**What the task requires:** Everything in the data below is left aside except the lines from the one containing "theorem flushPosts_moves (s" through the one containing "(Move.service h).free"; repeat those exactly.

**Records shown:**

-- ==== Sys2Proof/Proofs/Moves.lean ====
section
/-! SUPPORT. What a command is made of: the effects that one action of a block has, the moves (whole actions, and the steps that
raise no flag and so end in none), and every command as a run of moves. A law that every move keeps is kept by every command. -/

open Sys2Proof Sys2Proof.Machine

namespace Sys2Proof.Machine

/-! ## Effects and moves -/

/-- Whose move it is: those whose moves some statements treat apart, and all others. -/
inductive Agent where
  /-- The Interval Timer takes a tick. -/
  | timer
  /-- A frame is received. -/
  | frames
  /-- The port takes a tick. -/
  | port
  /-- A status report. -/
  | reports
  /-- The time base moves on, or a meter read falls due. -/
  | clock
  /-- A RESTART at the head of the FIFO. -/
  | restart
  /-- A POST is accepted. -/
  | intake
  /-- A READ_CLEAR clears the factors it showed. -/
  | shown
  | others
deriving DecidableEq

/-- What one action does before it ends (`settle`), by the block that acts. -/
inductive Effect : Agent → State → State → Prop
  | timer (order : Order) (s : State) : Effect .timer s (timerTick order s)
  | receive (levels : List Level) (order : Order) (s : State) : Effect .frames s (receive levels order s)
  | portTick (s : State) : Effect .port s (portTick s)
  | points (order : Order) (s : State) : Effect .others s (takePoints order s)
  | freeze (s : State) : Effect .others s (takeFreezeIfDue s)
  | second (s : State) : Effect .others s (takeSecond s)
  | seconds (s : State) : Effect .others s (countSeconds s)
  | complete (s : State) : Effect .others s (complete s)
  | allocation (s : State) : Effect .others s (allocationTick s)
  | linkError {s : State} (h : s.exchanging = true) : Effect .others s (takeLinkError s)
  | status (st : ConverterStatus) {s : State} (h : s.exchanging = true) : Effect .reports s (takeStatus st s)
  | sample (reading : MeterReading) {s : State} (h : s.metering = true) :
      Effect .others s (goodSample reading (endTransaction s))
  | discard {s : State} (h : s.metering = true) : Effect .others s (takeDiscard s)
  | fail (s : State) : Effect .others s (failAttempt s)
  | post {kind : PostKind} {body : List Byte} {s : State} (h : s.readyHead = some (kind, body)) (hk : kind ≠ .restart) :
      Effect .others s (recordOutcome (ownerRule kind body (popHead s)))

/-- One move: a whole action, or a step outside every action. -/
inductive Move : Agent → State → State → Prop
  | action {a : Agent} {s u : State} (h : Effect a s u) : Move a s (settle s u)
  | restart {body : List Byte} {s : State} (h : s.readyHead = some (.restart, body)) : Move .restart s (restartState s)
  | endOffer (s : State) : Move .others s (endOffer s)
  | endTarget (s : State) : Move .others s (endTarget s)
  | targetPoint (s : State) : Move .others s (takeTargetIfDue s)
  | deadline (slot : Slot) (s : State) : Move .others s (takeDeadline slot s)
  | start {recessive : Nat} {slot : Slot} {s : State} (h : s.line.starts recessive = some slot) :
      Move .others s (startSlot slot s)
  | lose (read : List Level) (s : State) : Move .others s (loseAttempt read s)
  | confirm (s : State) : Move .others s (confirmAttempt s)
  | vacate (s : State) : Move .others s (vacate s)
  | requestRead (s : State) : Move .clock s (requestRead s)
  | time (x : TimeBase) (s : State) : Move .clock s { s with time := x }
  | owed (n : Nat) (s : State) : Move .others s { s with port := { s.port with owed := n } }
  | service {x : ServiceUnit} {s : State} (h : x.fifo = s.service.fifo) : Move .others s { s with service := x }
  | accept {bytes : List Byte} {spare : Fin 8} {s : State} (hne : bytes ≠ []) (h : judgePost bytes spare s = .accepted) :
      Move .intake s { s with service := { s.service with acceptance := .accepted, fifo := s.service.fifo ++ [postIn bytes] } }
  | clearFactors (s : State) : Move .shown s (clearFactors s)

/-- A run of moves by the agents that `p` allows. -/
def Moves (p : Agent → Prop) : State → State → Prop := Relation.ReflTransGen fun s t => ∃ a, p a ∧ Move a s t

/-- A run of moves in which only the time base moves on and meter reads fall due. -/
abbrev ClockMoves : State → State → Prop := Moves (· = .clock)

/-- The agents that may move at any place within a command. -/
abbrev Agent.free (a : Agent) : Prop := a = .others ∨ a = .clock ∨ a = .restart

/-- A run of moves in which neither the Interval Timer nor the port takes a tick, no frame and no report is received, and no
transaction of the service port has its effect. -/
abbrev FreeMoves : State → State → Prop := Moves Agent.free

/-- An agent of neither a tick nor a frame. -/
abbrev Agent.quiet (a : Agent) : Prop := a ≠ .timer ∧ a ≠ .frames ∧ a ≠ .port

theorem Agent.free.quiet {a : Agent} (h : a.free) : a.quiet ∧ a ≠ .reports := by
  obtain rfl | rfl | rfl := h <;> decide

/-- At most one move, by this agent. -/
def Once (a : Agent) (s t : State) : Prop := t = s ∨ Move a s t

section
variable {p : Agent → Prop} {s t u : State} {a : Agent}

theorem Moves.refl (s : State) : Moves p s s := Relation.ReflTransGen.refl

theorem Moves.trans (h : Moves p s t) (h' : Moves p t u) : Moves p s u := Relation.ReflTransGen.trans h h'

theorem Moves.single (ha : p a) (h : Move a s t) : Moves p s t := Relation.ReflTransGen.single ⟨a, ha, h⟩

theorem Moves.mono {q : Agent → Prop} (hpq : ∀ a, p a → q a) (h : Moves p s t) : Moves q s t :=
  Relation.ReflTransGen.mono (fun _ _ ⟨a, ha, m⟩ => ⟨a, hpq a ha, m⟩) _ _ h

theorem Move.free (h : Move .others s t) : FreeMoves s t := Moves.single (.inl rfl) h

theorem Move.ofClock (h : Move .clock s t) : ClockMoves s t := Moves.single rfl h

theorem Moves.free (h : ClockMoves s t) : FreeMoves s t := h.mono fun _ ha => .inr (.inl ha)

theorem Once.moves (ha : p a) (h : Once a s t) : Moves p s t := by
  obtain rfl | h := h
  · exact .refl _
  · exact .single ha h

/-- A relation that every allowed move respects, and that is reflexive and transitive, holds over the whole run. -/
theorem Moves.rel {R : State → State → Prop} (h : Moves p s t) (hrefl : ∀ s, R s s)
    (htrans : ∀ s t u, R s t → R t u → R s u) (hmove : ∀ a s t, p a → Move a s t → R s t) : R s t := by
  induction h with
  | refl => exact hrefl _
  | tail _ m ih =>
    obtain ⟨a, ha, m⟩ := m
    exact htrans _ _ _ ih (hmove a _ _ ha m)

/-- A law that every allowed move keeps is kept by the whole run. -/
theorem Moves.keeps {P : State → Prop} (h : Moves p s t) (hmove : ∀ a s t, p a → Move a s t → P s → P t) (hs : P s) : P t :=
  h.rel (R := fun s t => P s → P t) (fun _ h => h) (fun _ _ _ h h' hs => h' (h hs)) hmove hs

/-- One whole action is one move. -/
theorem act_move {f : State → State} (h : Effect a s (f s)) : Move a s (act f s) := .action h
end

/-! ## The head of the FIFO -/

/-- A head that is ready stands at the front of the FIFO, under a code that names its post. -/
theorem readyHead_eq {s : State} {kind : PostKind} {body : List Byte} (h : s.readyHead = some (kind, body)) :
    ∃ code rest, s.service.fifo = ⟨code, body⟩ :: rest ∧ (postOf code).map Prod.fst = some kind ∧ kind.waits s = false := by
  unfold State.readyHead at h
  cases hf : s.service.fifo with
  | nil => simp [hf] at h
  | cons p rest =>
    simp only [hf] at h
    cases hk : p.kind with
    | none => simp [hk] at h
    | some k =>
      simp only [hk] at h
      split at h
      · simp at h
      · rename_i hw
        simp only [Option.some.injEq, Prod.mk.injEq] at h
        obtain ⟨rfl, rfl⟩ := h
        exact ⟨p.code, rest, rfl, hk, by simpa using hw⟩

/-- Only code 26 is a RESTART (R173). -/
theorem code_of_restart {code : Nat} (h : (postOf code).map Prod.fst = some .restart) : code = 26 := by
  unfold postOf at h
  split at h <;> simp_all

/-- Only code 25 is a STATUS_CLEAR (R173). -/
theorem code_of_statusClear {code : Nat} (h : (postOf code).map Prod.fst = some .statusClear) : code = 25 := by
  unfold postOf at h
  split at h <;> simp_all

theorem applyHead_move {kind : PostKind} {body : List Byte} {s : State} (h : s.readyHead = some (kind, body)) :
    Move (if kind = .restart then .restart else .others) s (applyHead kind body s) := by
  by_cases hk : kind = .restart
  · subst hk; exact .restart h
  · have : applyHead kind body s = act (fun s => recordOutcome (ownerRule kind body (popHead s))) s := by
      cases kind <;> first | rfl | exact absurd rfl hk
    rw [this, if_neg hk]
    exact act_move (f := fun s => recordOutcome (ownerRule kind body (popHead s))) (.post h hk)

theorem applyIfHead_once (kind : PostKind) (s : State) :
    Once (if kind = .restart then .restart else .others) s (applyIfHead kind s) := by
  unfold applyIfHead
  cases h : s.readyHead with
  | none => exact .inl rfl
  | some head =>
    obtain ⟨k, body⟩ := head
    dsimp only
    by_cases hk : k = kind
    · subst hk; rw [if_pos rfl]; exact .inr (applyHead_move h)
    · rw [if_neg hk]; exact .inl rfl

theorem applyReady_moves (s : State) : FreeMoves s (applyReady s) := by
  unfold applyReady
  split
  · rename_i kind body h
    refine Moves.single ?_ (applyHead_move h)
    split
    · exact .inr (.inr rfl)
    · exact .inl rfl
  · exact .refl s

theorem flushPosts_moves (s : State) : FreeMoves s (flushPosts s) := (applyReady_moves s).trans (applyReady_moves _)

/-! ## Transactions -/

theorem service_move (x : ServiceUnit) {s : State} (h : x.fifo = s.service.fifo) : FreeMoves s { s with service := x } :=
  (Move.service h).free

theorem clockOut_moves (bytes : List Byte) (s : State) : FreeMoves s (clockOut bytes s) := service_move _ rfl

**Solved problem:**
theorem flushPosts_moves (s : State) : FreeMoves s (flushPosts s) := (applyReady_moves s).trans (applyReady_moves _)

/-! ## Transactions -/

theorem service_move (x : ServiceUnit) {s : State} (h : x.fifo = s.service.fifo) : FreeMoves s { s with service := x } :=
  (Move.service h).free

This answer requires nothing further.